Нормальная травля всегда, во всех странах и во все времена, подчиняется несложным законам готтентотской этики: «если мы травим негодяев, то это хорошо, а если кто-то травит нас, то они, во-первых, негодяи, а, во-вторых, это вовсе не хорошо».

При этом травля, как и коллективное убийство, ненаказуемы. «Толпа волнуется и, за неимением другой жертвы, хватает человека среднего роста и отрывает ему голову. Оторванная голова катится по мостовой и застревает в люке для водостока. Толпа, удовлетворив свои страсти, — расходится»8. Удовлетворение своих страстей толпой кажется даже извинительным. Поскольку принцип коллективной ответственности нынче не в моде, участники, конечно, могут выразить позднее сожаление, отдать свою одежду в чистку, и вообще начать печалится и выговаривать друг другу.

Есть довольно много оправданий для коллективной травли, и они вполне рациональны.

Во-первых, публичный человек подписывает незримый общественный договор, где есть строчка мелким невидимым шрифтом о том, что его могут травить. (Замечу, кстати, что этот договор подписывает всякий младенец, появившись на свет — родился, так стал, значит, публичным персонажем. Не вылезал бы — может, всё и обошлось).

Во-вторых, отсутствие травли справедливо считается ущербом для биологического разнообразия. Накинешь узду на общественное остроумие, так повсюду настанет уныние вкупе с вырождением мысли.

Это так, но всякая травля имеет три стадии — ловкое смешное слово, к несчастью, не услышанное никем, кроме самого говорящего, затем — половодье чувств и общественный карнавал, столь живительный и прекрасный. И, наконец, на третьей стадии, толпа всё же отрывает кому-нибудь голову. При нынешней системе связности в обществе голову можно оторвать и остаться в хороших людях.

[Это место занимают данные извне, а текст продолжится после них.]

/-- CHECKPOINT_COMPLETE (R285-R287): the save area and the partials' backing slots are written and the regions are released. A fault of the writes waits
for its service, or stops the context. -/
def execCheckpointComplete (ctx : Nat) (s : State) : Host.Outcome State Fault Refusal :=
  if !ckptReady s ctx then .next s
  else
    let d := (s.region (regKey ctx 0)).die
    let (bs, s) := saveArea s ctx
    match writeBack s d ctx (saveBase s ctx) bs with
    | .error e => .next (backFault s (regKey ctx 0) e)
    | .ok s =>
      let ks := taskRegions s ctx
      let jobs := queuedJobs s ctx
      let s := (upFrom 0 512).foldl (fun s n => spillPartials s ctx n) s
      let v : Saved := { regions := ks.map (savedRegion s), jobs := jobs, at_ := s.clk }
      let s := { s with dies := s.dies.map fun (p : Nat × Die) =>
        (p.1, { p.2 with engines := p.2.engines.map fun (e : Nat × List Job) => (e.1, e.2.filter fun (j : Job) => j.own.ctx ≠ ctx) }) }
      let s := ks.foldl releaseRegion { s with walks := s.walks.filter fun w => w.ctx ≠ ctx }
      .next (s.modCtx ctx fun c => { c with st := .saved, saved := some v, pends := [], resume := false, preempt := false })

/-! ### Resume (R288) -/

/-- Whether a region can take a saved one: nothing runs on it, and it is in service. -/
def regionFree (s : State) (k : Nat) : Bool :=
  let r := s.region k
  r.kref.isNone && !r.outOfService && r.units.all fun u => (s.unit u).owner.isNone

/-- The region a saved one takes: the one of its own index when it is free, else the lowest free one of its shape. -/
def placeOne (s : State) (x : Nat) (taken : List Nat) (r : Region) : Option Nat :=
  let ok := fun (i : Nat) => !taken.contains i && regionFree s (regKey x i)
    && (s.region (regKey x i)).width == r.width && (s.region (regKey x i)).height == r.height
  if ok r.idx then some r.idx else (upFrom 0 (s.ctx x).nreg).find? ok

def placeAll (s : State) (x : Nat) : List Nat → List SavedRegion → Option (List Moved)
  | _, [] => some []
  | taken, v :: vs =>
    match placeOne s x taken v.region with
    | none => none
    | some i => (placeAll s x (taken ++ [i]) vs).map fun ms => { old := v.region, new := s.region (regKey x i) } :: ms

/-- Every image that a saved context's planes use, with the die they are then on. -/
def savedImages (v : Saved) : List (Nat × Nat) :=
  v.regions.flatMap fun g => ((g.region.kref.map (·.image)).toList ++ g.region.levels.map fun l => l.kref.image).map fun a => (g.region.die, a)

/-- The key of a saved job, 16 × the region whose section holds it + engine, after the moves. -/
def movedJob (ms : List Moved) (x n : Nat) : Nat := movedReg ms (regKey x (n / 16)) % 64 * 16 + n % 16

/-- Everything of a context that names its places moves with it. -/
def moveContext (s : State) (x : Nat) (ms : List Moved) (v : Saved) : State :=
  let late := s.clk - v.at_
  let s := { s with
    pend := s.pend.map fun (p : Pend) => if p.own.ctx == x then { p with who := movedAgent ms p.who, own := movedOwner ms p.own } else p
    pools := s.pools.map fun (p : Nat × Pool) =>
      if p.1 / 512 == x then
        (p.1, { movedPool ms p.2 with
          opened := p.2.opened + late
          waits := (movedPool ms p.2).waits.map fun (w : Wait) => { w with start := w.start.map (· + late), since := w.since + late } })
      else p }
  s.modCtx x fun c =>
    { c with
      st := .resuming, task := c.task.map fun t => { t with regs := t.regs.map (movedReg ms) }
      saved := some { v with regions := v.regions.map (movedSaved ms)
                             jobs := v.jobs.map fun j => (movedJob ms x j.1, { j.2 with own := movedOwner ms j.2.own }) } }

/-- Stop a context with a record of OUTCOME 5 (R286, R288). -/
def stopWith (s : State) (x code : Nat) (site : FaultRec) : State :=
  stopContext (writeRecord s x { site with code := code, outcome := 5 }) x

/-- A resuming context's images leave the caches: each is read, checked and verified again from its pages (R68, R286). -/
def dropSaved (s : State) (x : Nat) (v : Saved) : State :=
  (savedImages v).foldl (fun s i => if pinned s i.1 x i.2 then s else evictImage s i.1 x i.2) s

/-- Ask for the staging of the images that a resuming context lacks. -/
def stageSaved (s : State) (x : Nat) (v : Saved) : State :=
  (savedImages v).foldl (fun s i =>
    if (imageOf s i.1 x i.2).isSome || s.stages.any (fun g => g.who == .resume x && g.addr == i.2 && g.die == i.1) then s
    else
      let reg := ((v.regions.find? fun g => g.region.die == i.1).map fun g => regKey x g.region.idx).getD 0
      let (n, s) := s.newKey
      { s with stages := s.stages ++ [{ id := n, ctx := x, reg := reg, die := i.1, addr := i.2, who := .resume x }] }) s

/-- The registers as the area holds them go back, but for ctx.id, ctx.ctl and ctx.sel (R284, R286); a bit without a field
stays 0 (R9). -/
def restoreRegs (s : State) (x : Nat) (bs : List Byte) : State :=
  let reg := fun (n : Nat) => BitVec.ofNat 64 (natOfBytes ((bs.drop (0x100 + 8 * n)).take 8))
  let s := ((upFrom 1 254).filter (· ≠ 5)).foldl (fun s n =>
    let v := reg n &&& ctxBits n
    if v == s.ctxReg x n then s else s.setCtx x n v) s
  s.modCtx x fun c => { c with faults := wbits (reg 9) 47 32 }

/-- The pool table and present masks as the area holds them go back (R286-R288): generation, late count, and the partials
that the mask marks. -/
def restorePools (s : State) (x : Nat) (bs : List Byte) : State :=
  { s with pools := s.pools.map fun (q : Nat × Pool) =>
      if q.1 / 512 == x then
        let n := q.1 % 512
        let row := (bs.drop (0x2000 + 64 * n)).take 64
        let mask := (bs.drop (0x20000 + 512 * n)).take 512
        let has := fun (i : Nat) => (mask.getD (i / 8) 0).toNat / 2 ^ (i % 8) % 2 == 1
        let gen := q.2.gen / 65536 * 65536 + fld row 0 2
        (q.1, { q.2 with gen := gen, late := fld row 2 1, parts := q.2.parts.filter fun r => r.gen ≠ gen || has r.idx })
      else q }

/-- A saved region's work goes back to its units (R288): scratch as the area holds it, streams and firings run again. -/
def restoreRegion (s : State) (x : Nat) (bs : List Byte) (v : SavedRegion) : State :=
  let k := regKey x v.region.idx
  let r := v.region
  let s := { s with regions := tabSet s.regions k { r with phase := .run } }
  let s := v.units.foldl (fun s u =>
    let w := r.unitAt u.1
    let off := sectionOf s x r.idx + u.1 / 17 * (2 * mib) + u.1 % 17 * 98304
    let scr := if isNode w then [] else memPut [] 0 ((bs.drop off).take 65536)
    s.modUnit w fun old => { old with plane := u.2.plane.thawed, scratch := scr, bad := u.2.bad, split := u.2.split, owner := some k }) s
  let s := v.disp.foldl (fun s c => s.modCluster r.die (r.cluster c.1) fun q => { c.2 with period := q.period, budget := q.budget, pcache := [] }) s
  let s := r.clusters.foldl (fun s c => (upFrom 0 19).foldl (fun s p =>
    if (s.port r.die c p).bound then s.modPort r.die c p fun q => { q with buffer := [], bufPos := 0, bufFull := !q.buffer.isEmpty || q.bufFull } else s) s) s
  let s := match r.kref.bind fun kr => imageOf s r.die x kr.image with
    | some img => makeResident s k img img.addr
    | none => s
  r.units.foldl (fun s u => matchUnit (drainOvf s u) u) s

/-- RESUME_RESTORE (R288, R290): a saved context whose resume is asked takes free regions; once its images are staged,
the area is checked and everything is restored. -/
def execResumeRestore (ctx : Nat) (s : State) : Host.Outcome State Fault Refusal :=
  let c := s.ctx ctx
  match c.st, c.saved with
  | .saved, some v =>
    if !c.resume then .next s
    else
      match placeAll s ctx [] v.regions with
      | none => .next s
      | some ms =>
        let s := ms.foldl (fun s m => m.new.units.foldl (fun s u =>
          s.modUnit u fun w => { w with owner := some (regKey ctx m.new.idx) }) s) s
        let s := moveContext s ctx ms v
        let v := ((s.ctx ctx).saved).getD {}
        .next (stageSaved (dropSaved s ctx v) ctx v)
  | .resuming, some v =>
    if !((savedImages v).all fun i => (imageOf s i.1 ctx i.2).isSome) then .next (stageSaved s ctx v)
    else
      let d := (s.region (regKey ctx 0)).die
      match readV s d ctx false (saveBase s ctx) (saveSize s ctx) with
      | (.fault code va l, s) => .next (backFault s (regKey ctx 0) (code, va, l))
      | (.ok bs bad, s) =>
        let sum := csumBytes (bs.take 4 ++ zeroBytes 4 ++ bs.drop 8)
        if bad || sum ≠ natOfBytes ((bs.drop 4).take 4) then
          .next (stopWith s ctx fPERM { die := d, addr := BitVec.ofNat 64 (saveBase s ctx) })
        else
          let s := restorePools (restoreRegs s ctx bs) ctx bs
          let s := v.regions.foldl (fun s g => restoreRegion s ctx bs g) s
          let s := v.jobs.foldl (fun s j => modJobs s (s.region (regKey ctx (j.1 / 16))).die (j.1 % 16) fun l => l ++ [j.2]) s
          .next (s.modCtx ctx fun c => { c with st := .running, saved := none, resume := false })
  | _, _ => .next s

/-! ### trap, yield and halt (R294, R295) -/

/-- trap: staged. -/
def execTrap (h : Hdr) (f : FormS) (s : State) : Host.Outcome State Fault Refusal :=
  runSide s h fun i =>
    complete s i h (.trap (f.imm.toNat % 2 ^ 15) (f.imm.toNat / 2 ^ 15 == 1) (if h.ar == 1 then i.l.pay else 0))

/-- yield: staged. -/
def execYield (h : Hdr) (_f : FormS) (s : State) : Host.Outcome State Fault Refusal :=
  runSide s h fun i => complete s i h .yield

/-- halt: staged. -/
def execHalt (h : Hdr) (_f : FormS) (s : State) : Host.Outcome State Fault Refusal :=
  runSide s h fun i => complete s i h .halt

/-- Whether a trap may act: a stopping one waits for the block's other side effects, of which another such trap performed
when it wrote its record (R294). -/
def trapReady (s : State) (p : Pend) (stop : Bool) : Bool :=
  let told := fun (q : Pend) => match q.eff with | .trap _ _ _ => q.step ≠ 0 | _ => false
  !stop || s.pend.all fun q => q.id == p.id || q.who ≠ p.who || q.fr ≠ p.fr || q.block ≠ p.block || told q

/-- trap performs (R294): its record is written, which meets its obligation; one with STOP then waits, as step 1, until
the block's other side effects have performed, and stops the region. -/
def performTrap (s : State) (p : Pend) (code : Nat) (stop : Bool) (detail : Word) : State :=
  let site := { pendSite p with addr := BitVec.ofNat 64 code, detail := detail, code := 0x70, outcome := if stop then 2 else 0 }
  if !stop then dropPend (writeRecord s p.own.ctx site) p.id
  else if p.step == 0 then
    let s := (writeRecord s p.own.ctx site).meet p.id
    { s with pend := listMod (fun q => q.id == p.id) (fun q => { q with step := 1 }) s.pend }
  else if !trapReady s p stop then s
  else
    let s := dropPend s p.id
    if p.own.ctx == fwCtx then stopCore s (agentUnit p.who) else stopContext s p.own.ctx

/-- yield performs (R295): it decides, and its obligation is met. -/
def performYield (s : State) (p : Pend) : State :=
  let s := dropPend s p.id
  if nodeWaits s p.own.ctx then startPreempt s p.own.ctx else s

/-- halt performs (R295): the core stops until an interrupt wakes it, which meets the obligation. -/
def performHalt (s : State) (p : Pend) : State :=
  let s := { s with pend := listMod (fun q => q.id == p.id) (fun q => { q with step := 1 }) s.pend }
  s.modUnit (agentUnit p.who) fun v => { v with halted := true }

end Sys2Proof.Machine
end

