-- ==== Sys2Proof/Machine/Crypto.lean ====
section
/-! DEFINITION. SHA-512 and Ed25519 verification, the two algorithms R407 and R411 name (log 30). -/

namespace Sys2Proof.Machine

/-! ### SHA-512 -/

/-- Whether a number has no divisor from d on, below itself, `fuel` candidates. -/
def primeFrom : Nat → Nat → Nat → Bool
  | 0, _, _ => true
  | k + 1, d, n => if d * d > n then true else if n % d == 0 then false else primeFrom k (d + 1) n

/-- The primes below 410, of which there are 80. -/
def primes80 : List Nat := (upFrom 2 408).filter fun n => primeFrom 20 2 n

/-- The largest r with r^k at most n, bit by bit from bit `fuel - 1` down. -/
def rootLoop (k : Nat) : Nat → Nat → Nat → Nat
  | 0, _, r => r
  | b + 1, n, r => rootLoop k b n (if (r + 2 ^ b) ^ k ≤ n then r + 2 ^ b else r)

/-- The first 64 bits of the fraction of a k-th root. -/
def rootFrac (k p : Nat) : Word := BitVec.ofNat 64 (rootLoop k 70 (p * 2 ^ (64 * k)) 0)

/-- The 80 round constants and the 8 words of the initial hash value. -/
def shaK : List Word := primes80.map (rootFrac 3)
def shaH0 : List Word := (primes80.take 8).map (rootFrac 2)

def rotr (w : Word) (n : Nat) : Word := w.rotateRight n
def shaBig0 (x : Word) : Word := rotr x 28 ^^^ rotr x 34 ^^^ rotr x 39
def shaBig1 (x : Word) : Word := rotr x 14 ^^^ rotr x 18 ^^^ rotr x 41
def shaSmall0 (x : Word) : Word := rotr x 1 ^^^ rotr x 8 ^^^ (x >>> 7)
def shaSmall1 (x : Word) : Word := rotr x 19 ^^^ rotr x 61 ^^^ (x >>> 6)

/-- The message schedule, latest word first, extended by `fuel` words. -/
def shaSchedule : Nat → List Word → List Word
  | 0, w => w
  | n + 1, w => shaSchedule n ((shaSmall1 (w.getD 1 0) + w.getD 6 0 + shaSmall0 (w.getD 14 0) + w.getD 15 0) :: w)

/-- The eight working words. -/
structure Sha where
  a : Word
  b : Word
  c : Word
  d : Word
  e : Word
  f : Word
  g : Word
  h : Word
  deriving DecidableEq, Repr, Inhabited

/-- One round under a constant and a schedule word. -/
def shaRound (s : Sha) (kw : Word × Word) : Sha :=
  let t1 := s.h + shaBig1 s.e + ((s.e &&& s.f) ^^^ (~~~s.e &&& s.g)) + kw.1 + kw.2
  let t2 := shaBig0 s.a + ((s.a &&& s.b) ^^^ (s.a &&& s.c) ^^^ (s.b &&& s.c))
  { a := t1 + t2, b := s.a, c := s.b, d := s.c, e := s.d + t1, f := s.e, g := s.f, h := s.g }

/-- A number of bytes, the most significant first. -/
def natOfBE (bs : List Byte) : Nat := natOfBytes bs.reverse

/-- The 16 big-endian words of a 128-byte block. -/
def shaWords (b : List Byte) : List Word := (upFrom 0 16).map fun i => BitVec.ofNat 64 (natOfBE ((b.drop (8 * i)).take 8))

/-- The compression of one block. -/
def shaBlock (h : Sha) (b : List Byte) : Sha :=
  let w := (shaSchedule 64 (shaWords b).reverse).reverse
  let r := (shaK.zip w).foldl shaRound h
  { a := h.a + r.a, b := h.b + r.b, c := h.c + r.c, d := h.d + r.d, e := h.e + r.e, f := h.f + r.f, g := h.g + r.g, h := h.h + r.h }

/-- The blocks of a padded message. -/
def shaBlocks : Nat → List Byte → List (List Byte)
  | 0, _ => []
  | n + 1, b => b.take 128 :: shaBlocks n (b.drop 128)

/-- SHA-512 of some bytes (R411). -/
def sha512 (m : List Byte) : List Byte :=
  let n := m.length
  let pad := (239 - n % 128) % 128
  let p := m ++ [0x80] ++ List.replicate pad 0 ++ (bytesOf 16 (8 * n)).reverse
  let iv : Sha := { a := shaH0.getD 0 0, b := shaH0.getD 1 0, c := shaH0.getD 2 0, d := shaH0.getD 3 0
                    e := shaH0.getD 4 0, f := shaH0.getD 5 0, g := shaH0.getD 6 0, h := shaH0.getD 7 0 }
  let r := (shaBlocks (p.length / 128) p).foldl shaBlock iv
  [r.a, r.b, r.c, r.d, r.e, r.f, r.g, r.h].flatMap fun w => (bytesOf 8 w.toNat).reverse

/-! ### Ed25519 -/

def edP : Nat := 2 ^ 255 - 19
/-- The order of the base point. -/
def edL : Nat := 2 ^ 252 + 27742317777372353535851937790883648493

/-- b^e modulo m, from bit `fuel - 1` of e down. -/
def powMod : Nat → Nat → Nat → Nat → Nat → Nat
  | 0, _, _, _, r => r
  | k + 1, b, e, m, r =>
    let r := r * r % m
    powMod k b e m (if e / 2 ^ k % 2 == 1 then r * b % m else r)

def edPow (b e : Nat) : Nat := powMod 255 (b % edP) e edP 1
def edInv (a : Nat) : Nat := edPow a (edP - 2)
def edSub (a b : Nat) : Nat := (a + edP - b % edP) % edP
/-- The curve's d = -121665 / 121666. -/
def edD : Nat := edSub 0 (121665 * edInv 121666)
/-- A square root of -1. -/
def edI : Nat := edPow 2 ((edP - 1) / 4)

/-- A point in extended coordinates. -/
structure EdPt where
  x : Nat
  y : Nat
  z : Nat
  t : Nat
  deriving DecidableEq, Repr, Inhabited

def edZero : EdPt := { x := 0, y := 1, z := 1, t := 0 }

/-- The sum of two points; complete on this curve. -/
def edAdd (p q : EdPt) : EdPt :=
  let a := edSub p.y p.x * edSub q.y q.x % edP
  let b := (p.y + p.x) * (q.y + q.x) % edP
  let c := 2 * p.t * q.t * edD % edP
  let d := 2 * p.z * q.z % edP
  let e := edSub b a
  let f := edSub d c
  let g := (d + c) % edP
  let h := (b + a) % edP
  { x := e * f % edP, y := g * h % edP, z := f * g % edP, t := e * h % edP }

/-- k times a point, from bit `fuel - 1` of k down. -/
def edMul : Nat → Nat → EdPt → EdPt → EdPt
  | 0, _, _, r => r
  | n + 1, k, p, r =>
    let r := edAdd r r
    edMul n k p (if k / 2 ^ n % 2 == 1 then edAdd r p else r)

/-- Whether two points are one. -/
def edSame (p q : EdPt) : Bool := p.x * q.z % edP == q.x * p.z % edP && p.y * q.z % edP == q.y * p.z % edP

/-- The x of a y and a sign; none when there is none. -/
def edX (y sign : Nat) : Option Nat :=
  let u := edSub (y * y) 1
  let v := (edD * (y * y % edP) + 1) % edP
  let w := u * edInv v % edP
  let x := edPow w ((edP + 3) / 8)
  let x? := if x * x % edP == w then some x else if x * x % edP == edSub 0 w then some (x * edI % edP) else none
  match x? with
  | none => none
  | some x => if x == 0 && sign == 1 then none else some (if x % 2 == sign then x else edSub 0 x)

/-- The point of 32 bytes. -/
def edDecode (b : List Byte) : Option EdPt :=
  let n := natOfBytes (b.take 32)
  let y := n % 2 ^ 255
  if y ≥ edP then none else (edX y (n / 2 ^ 255 % 2)).map fun x => { x := x, y := y, z := 1, t := x * y % edP }

/-- The base point: y = 4 / 5, x even. -/
def edBase : EdPt :=
  let y := 4 * edInv 5 % edP
  let x := (edX y 0).getD 0
  { x := x, y := y, z := 1, t := x * y % edP }

/-- Whether a 64-byte signature verifies over a message under a 32-byte key (R411): [S]B = R + [k]A. -/
def edVerify (msg sig key : List Byte) : Bool :=
  let r := sig.take 32
  let n := natOfBytes ((sig.drop 32).take 32)
  match edDecode r, edDecode key with
  | some rp, some ap =>
    let k := natOfBytes (sha512 (r ++ key ++ msg)) % edL
    n < edL && edSame (edMul 253 n edBase edZero) (edAdd rp (edMul 253 k ap edZero))
  | _, _ => false

end Sys2Proof.Machine
end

У лесковского рассказа есть масса смыслов, но если уж такая травля кажется архетипичной, то отчего ж не травить какого-нибудь негодяя? Если представить себе, что он не выдуман жандармом, а жандарм и есть. Или какой-нибудь мироед или взяточник — резоны против этого ничтожны. А облако нетерпимости вокруг мерзавца должно способствовать общему улучшению атмосферы.

Удивительное дело — все виды общественного давления, кровожадные и нет, предпринимаются с целью улучшения общественной атмосферы. Это нам рассказывали даже в известном фильме режиссёра Быкова «Чучело». Причём свист и улюлюканье, что издают приличные люди, всегда выходит ровно той же тональности, что и у людей неприличных — это, конечно, доказывает некоторый демократический принцип равенства людей, но немного печалит. Людей с чувством вкуса исчезающе мало по все стороны всех баррикад мира.

На это нравственные люди мне замечали, что тональности свиста действительно очень часто сходны, но в них иногда можно обнаружить и отличия, если будет желание вслушаться.

Однако я живу долго, и наблюдаю знакомых именно что с разных сторон, что утвержают, что именно в их свисте были особые фиоритуры, и если детально вслушаться, я проникнусь этим обстоятельством. Другие говорят, что использовали в своём гиканье подлинно народные мотивы, и если вслушаться не поверхностно, а вникнуть детально, то я обязательно встану на их сторону.

Синявский оправдывал умение различать оттенки разных субстанций, но пока это не кажется счастливым умением.

Итак, разбуженное народное нетерпение всегда избыточно — интеллектуальных людей и утончённых эстетов всегда недостаточно, и кто-нибудь произносит те слова, под которыми интеллектуал или эстет никогда бы не подписался, но дело уж сделано. То есть, когда французы лихо бреют своих соотечественниц, спавших с немцами, голоса возмущения гуманистов, великих французов, не очень слышны, они становятся слышны в позднее, безопасное время.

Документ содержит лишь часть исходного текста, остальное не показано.